Saved entries

+--

-- ==== Sys2Proof/Machine/SeqOps.lean ====
section
/-!
DEFINITION. Machine/SeqOps.lean: operations over the bobbins that the other islands use: completions and
doorbells on their way to an event queue, and halt requests (R229, R240, R241).
-/

namespace Sys2Proof.Machine

/-- A bobbin. -/
def State.bob (s : State) (b : Fin 24) : Bobbin := s.seq.bobbins[b]

/-- A bobbin changed. -/
def State.modBob (s : State) (b : Fin 24) (f : Bobbin → Bobbin) : State :=
  { s with seq := { s.seq with bobbins := s.seq.bobbins.set b (f s.seq.bobbins[b]) } }

/-- The code of a bobbin state (Table 10-1). -/
def bobStateCode : BobState → Nat
  | .halted => 0 | .ready => 1 | .stalled => 2 | .waiting => 3 | .exception => 4

/-- Put an entry on its way to a bobbin's event queue (R229). -/
def State.sendEntry (s : State) (b : Fin 24) (e : EvEntry) : State :=
  s.modBob b fun x => { x with arriving := x.arriving ++ [e] }

/-- Complete an asynchronous instruction: its entry carries the tag, the result and the data (R229, R234). The
source number orders equal stamps (R28). -/
def State.complete (s : State) (w : Waiter) (kind : EntryKind) (src : Nat) (stamp : Stamp)
    (result data : Nat) : State :=
  s.sendEntry w.bobbin ⟨stamp, w.tag, kind, result % 256, data % 2 ^ 32, src, w.epoch, false⟩

/-- A completion that head island n posts now. -/
def State.completeHead (s : State) (n : Fin 16) (w : Waiter) (result data : Nat) : State :=
  s.complete w .device n.val (s.stamp (.head n)) result data

/-- A halt request reaches a bobbin (R240): one that is halted or excepted has nothing to halt, and a request that
names its sender is kept over the hardware's. -/
def State.requestHalt (s : State) (b : Fin 24) (by' : HaltBy) : State :=
  if (s.bob b).st = .halted ∨ (s.bob b).st = .exception then s
  else s.modBob b fun x => { x with haltReq := some (x.haltReq.getD by') }

/-- Every bobbin is asked to halt by the hardware. -/
def State.requestHaltAll (s : State) : State :=
  (List.finRange 24).foldl (fun t b => t.requestHalt b .hardware) s

end Sys2Proof.Machine
end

+--

WHAT YOU WILL DO: Go through the entries line by line and count those with "kind". Give only the count.

SOLUTION TO THIS PROBLEM: 2